▸ **Task instructions**
Begin at the line containing "s.works := by simp only [State.setCur]" in the data below and go on through the line containing "s.regions := by simp only [State.setCur]", repeating each line exactly; include both ends and no other line.

(Beginning of Supplied entries)

-- ==== Sys2Proof/Laws/State.lean ====
section
/-!
SUPPORT. Which fields an update of the state leaves as they were, and what it puts where: one lemma per field per update, each true by
unfolding the update once.
-/

namespace Sys2Proof.Machine


/-! ### setCur -/

@[simp] theorem State.setCur_agenda (s : State) (x : Slot) : (s.setCur x).agenda = s.agenda := by simp only [State.setCur]
@[simp] theorem State.setCur_sched (s : State) (x : Slot) : (s.setCur x).sched = s.sched := by simp only [State.setCur]
@[simp] theorem State.setCur_freeCtr (s : State) (x : Slot) : (s.setCur x).freeCtr = s.freeCtr := by simp only [State.setCur]
@[simp] theorem State.setCur_nextUid (s : State) (x : Slot) : (s.setCur x).nextUid = s.nextUid := by simp only [State.setCur]
@[simp] theorem State.setCur_gg (s : State) (x : Slot) : (s.setCur x).gg = s.gg := by simp only [State.setCur]
@[simp] theorem State.setCur_sel (s : State) (x : Slot) : (s.setCur x).sel = s.sel := by simp only [State.setCur]
@[simp] theorem State.setCur_gangs (s : State) (x : Slot) : (s.setCur x).gangs = s.gangs := by simp only [State.setCur]
@[simp] theorem State.setCur_power (s : State) (x : Slot) : (s.setCur x).power = s.power := by simp only [State.setCur]
@[simp] theorem State.setCur_cycle (s : State) (x : Slot) : (s.setCur x).cycle = s.cycle := by simp only [State.setCur]
@[simp] theorem State.setCur_ctl (s : State) (x : Slot) : (s.setCur x).ctl = s.ctl := by simp only [State.setCur]
@[simp] theorem State.setCur_mem (s : State) (x : Slot) : (s.setCur x).mem = s.mem := by simp only [State.setCur]
@[simp] theorem State.setCur_caches (s : State) (x : Slot) : (s.setCur x).caches = s.caches := by simp only [State.setCur]
@[simp] theorem State.setCur_fills (s : State) (x : Slot) : (s.setCur x).fills = s.fills := by simp only [State.setCur]
@[simp] theorem State.setCur_tlbs (s : State) (x : Slot) : (s.setCur x).tlbs = s.tlbs := by simp only [State.setCur]
@[simp] theorem State.setCur_walks (s : State) (x : Slot) : (s.setCur x).walks = s.walks := by simp only [State.setCur]
@[simp] theorem State.setCur_wcache (s : State) (x : Slot) : (s.setCur x).wcache = s.wcache := by simp only [State.setCur]
@[simp] theorem State.setCur_parts (s : State) (x : Slot) : (s.setCur x).parts = s.parts := by simp only [State.setCur]
@[simp] theorem State.setCur_queues (s : State) (x : Slot) : (s.setCur x).queues = s.queues := by simp only [State.setCur]
@[simp] theorem State.setCur_served (s : State) (x : Slot) : (s.setCur x).served = s.served := by simp only [State.setCur]
@[simp] theorem State.setCur_cores (s : State) (x : Slot) : (s.setCur x).cores = s.cores := by simp only [State.setCur]
@[simp] theorem State.setCur_clusters (s : State) (x : Slot) : (s.setCur x).clusters = s.clusters := by simp only [State.setCur]
@[simp] theorem State.setCur_ring (s : State) (x : Slot) : (s.setCur x).ring = s.ring := by simp only [State.setCur]
@[simp] theorem State.setCur_packets (s : State) (x : Slot) : (s.setCur x).packets = s.packets := by simp only [State.setCur]
@[simp] theorem State.setCur_watts (s : State) (x : Slot) : (s.setCur x).watts = s.watts := by simp only [State.setCur]
@[simp] theorem State.setCur_wfw (s : State) (x : Slot) : (s.setCur x).wfw = s.wfw := by simp only [State.setCur]
@[simp] theorem State.setCur_fwCarry (s : State) (x : Slot) : (s.setCur x).fwCarry = s.fwCarry := by simp only [State.setCur]
@[simp] theorem State.setCur_fwTotal (s : State) (x : Slot) : (s.setCur x).fwTotal = s.fwTotal := by simp only [State.setCur]
@[simp] theorem State.setCur_lapServes (s : State) (x : Slot) : (s.setCur x).lapServes = s.lapServes := by simp only [State.setCur]
@[simp] theorem State.setCur_lapFixed (s : State) (x : Slot) : (s.setCur x).lapFixed = s.lapFixed := by simp only [State.setCur]
@[simp] theorem State.setCur_prices (s : State) (x : Slot) : (s.setCur x).prices = s.prices := by simp only [State.setCur]
@[simp] theorem State.setCur_priceNext (s : State) (x : Slot) : (s.setCur x).priceNext = s.priceNext := by simp only [State.setCur]
@[simp] theorem State.setCur_boosts (s : State) (x : Slot) : (s.setCur x).boosts = s.boosts := by simp only [State.setCur]
@[simp] theorem State.setCur_late (s : State) (x : Slot) : (s.setCur x).late = s.late := by simp only [State.setCur]
@[simp] theorem State.setCur_modnum (s : State) (x : Slot) : (s.setCur x).modnum = s.modnum := by simp only [State.setCur]
@[simp] theorem State.setCur_domain (s : State) (x : Slot) : (s.setCur x).domain = s.domain := by simp only [State.setCur]
@[simp] theorem State.setCur_lost (s : State) (x : Slot) : (s.setCur x).lost = s.lost := by simp only [State.setCur]
@[simp] theorem State.setCur_bad (s : State) (x : Slot) : (s.setCur x).bad = s.bad := by simp only [State.setCur]
@[simp] theorem State.setCur_msi (s : State) (x : Slot) : (s.setCur x).msi = s.msi := by simp only [State.setCur]
@[simp] theorem State.setCur_bells (s : State) (x : Slot) : (s.setCur x).bells = s.bells := by simp only [State.setCur]
@[simp] theorem State.setCur_works (s : State) (x : Slot) : (s.setCur x).works = s.works := by simp only [State.setCur]
@[simp] theorem State.setCur_jobSel (s : State) (x : Slot) : (s.setCur x).jobSel = s.jobSel := by simp only [State.setCur]
@[simp] theorem State.setCur_piles (s : State) (x : Slot) : (s.setCur x).piles = s.piles := by simp only [State.setCur]
@[simp] theorem State.setCur_regions (s : State) (x : Slot) : (s.setCur x).regions = s.regions := by simp only [State.setCur]
@[simp] theorem State.setCur_images (s : State) (x : Slot) : (s.setCur x).images = s.images := by simp only [State.setCur]
@[simp] theorem State.setCur_loads (s : State) (x : Slot) : (s.setCur x).loads = s.loads := by simp only [State.setCur]
@[simp] theorem State.setCur_imageKey (s : State) (x : Slot) : (s.setCur x).imageKey = s.imageKey := by simp only [State.setCur]
@[simp] theorem State.setCur_imgh (s : State) (x : Slot) : (s.setCur x).imgh = s.imgh := by simp only [State.setCur]
@[simp] theorem State.setCur_held (s : State) (x : Slot) : (s.setCur x).held = s.held := by simp only [State.setCur]
@[simp] theorem State.setCur_saved (s : State) (x : Slot) : (s.setCur x).saved = s.saved := by simp only [State.setCur]
@[simp] theorem State.setCur_drains (s : State) (x : Slot) : (s.setCur x).drains = s.drains := by simp only [State.setCur]
@[simp] theorem State.setCur_slotLen (s : State) (x : Slot) : (s.setCur x).slotLen = s.slotLen := by simp only [State.setCur]
@[simp] theorem State.setCur_slot (s : State) (x : Slot) : (s.setCur x).slot = s.slot := by simp only [State.setCur]
@[simp] theorem State.setCur_slotAt (s : State) (x : Slot) : (s.setCur x).slotAt = s.slotAt := by simp only [State.setCur]
@[simp] theorem State.setCur_group (s : State) (x : Slot) : (s.setCur x).group = s.group := by simp only [State.setCur]
@[simp] theorem State.setCur_overruns (s : State) (x : Slot) : (s.setCur x).overruns = s.overruns := by simp only [State.setCur]
@[simp] theorem State.setCur_mail (s : State) (x : Slot) : (s.setCur x).mail = s.mail := by simp only [State.setCur]
@[simp] theorem State.setCur_keymap (s : State) (x : Slot) : (s.setCur x).keymap = s.keymap := by simp only [State.setCur]
@[simp] theorem State.setCur_keys (s : State) (x : Slot) : (s.setCur x).keys = s.keys := by simp only [State.setCur]
@[simp] theorem State.setCur_keyDraws (s : State) (x : Slot) : (s.setCur x).keyDraws = s.keyDraws := by simp only [State.setCur]
@[simp] theorem State.setCur_bootStep (s : State) (x : Slot) : (s.setCur x).bootStep = s.bootStep := by simp only [State.setCur]
@[simp] theorem State.setCur_bootFail (s : State) (x : Slot) : (s.setCur x).bootFail = s.bootFail := by simp only [State.setCur]
@[simp] theorem State.setCur_fwh (s : State) (x : Slot) : (s.setCur x).fwh = s.fwh := by simp only [State.setCur]
@[simp] theorem State.setCur_attKey (s : State) (x : Slot) : (s.setCur x).attKey = s.attKey := by simp only [State.setCur]
@[simp] theorem State.setCur_attDraws (s : State) (x : Slot) : (s.setCur x).attDraws = s.attDraws := by simp only [State.setCur]
@[simp] theorem State.setCur_ports (s : State) (x : Slot) : (s.setCur x).ports = s.ports := by simp only [State.setCur]
@[simp] theorem State.setCur_windows (s : State) (x : Slot) : (s.setCur x).windows = s.windows := by simp only [State.setCur]
@[simp] theorem State.setCur_bar (s : State) (x : Slot) : (s.setCur x).bar = s.bar := by simp only [State.setCur]
@[simp] theorem State.setCur_pba (s : State) (x : Slot) : (s.setCur x).pba = s.pba := by simp only [State.setCur]
@[simp] theorem State.setCur_hot (s : State) (x : Slot) : (s.setCur x).hot = s.hot := by simp only [State.setCur]
@[simp] theorem State.setCur_overSince (s : State) (x : Slot) : (s.setCur x).overSince = s.overSince := by simp only [State.setCur]
@[simp] theorem State.setCur_wattsSet (s : State) (x : Slot) : (s.setCur x).wattsSet = s.wattsSet := by simp only [State.setCur]
@[simp] theorem State.setCur_checks (s : State) (x : Slot) : (s.setCur x).checks = s.checks := by simp only [State.setCur]
@[simp] theorem State.setCur_turns (s : State) (x : Slot) : (s.setCur x).turns = s.turns := by simp only [State.setCur]
@[simp] theorem State.setCur_throttleAt (s : State) (x : Slot) : (s.setCur x).throttleAt = s.throttleAt := by simp only [State.setCur]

(End of Supplied entries)

▸ **Solved exercise**
@[simp] theorem State.setCur_works (s : State) (x : Slot) : (s.setCur x).works = s.works := by simp only [State.setCur]
@[simp] theorem State.setCur_jobSel (s : State) (x : Slot) : (s.setCur x).jobSel = s.jobSel := by simp only [State.setCur]
@[simp] theorem State.setCur_piles (s : State) (x : Slot) : (s.setCur x).piles = s.piles := by simp only [State.setCur]
@[simp] theorem State.setCur_regions (s : State) (x : Slot) : (s.setCur x).regions = s.regions := by simp only [State.setCur]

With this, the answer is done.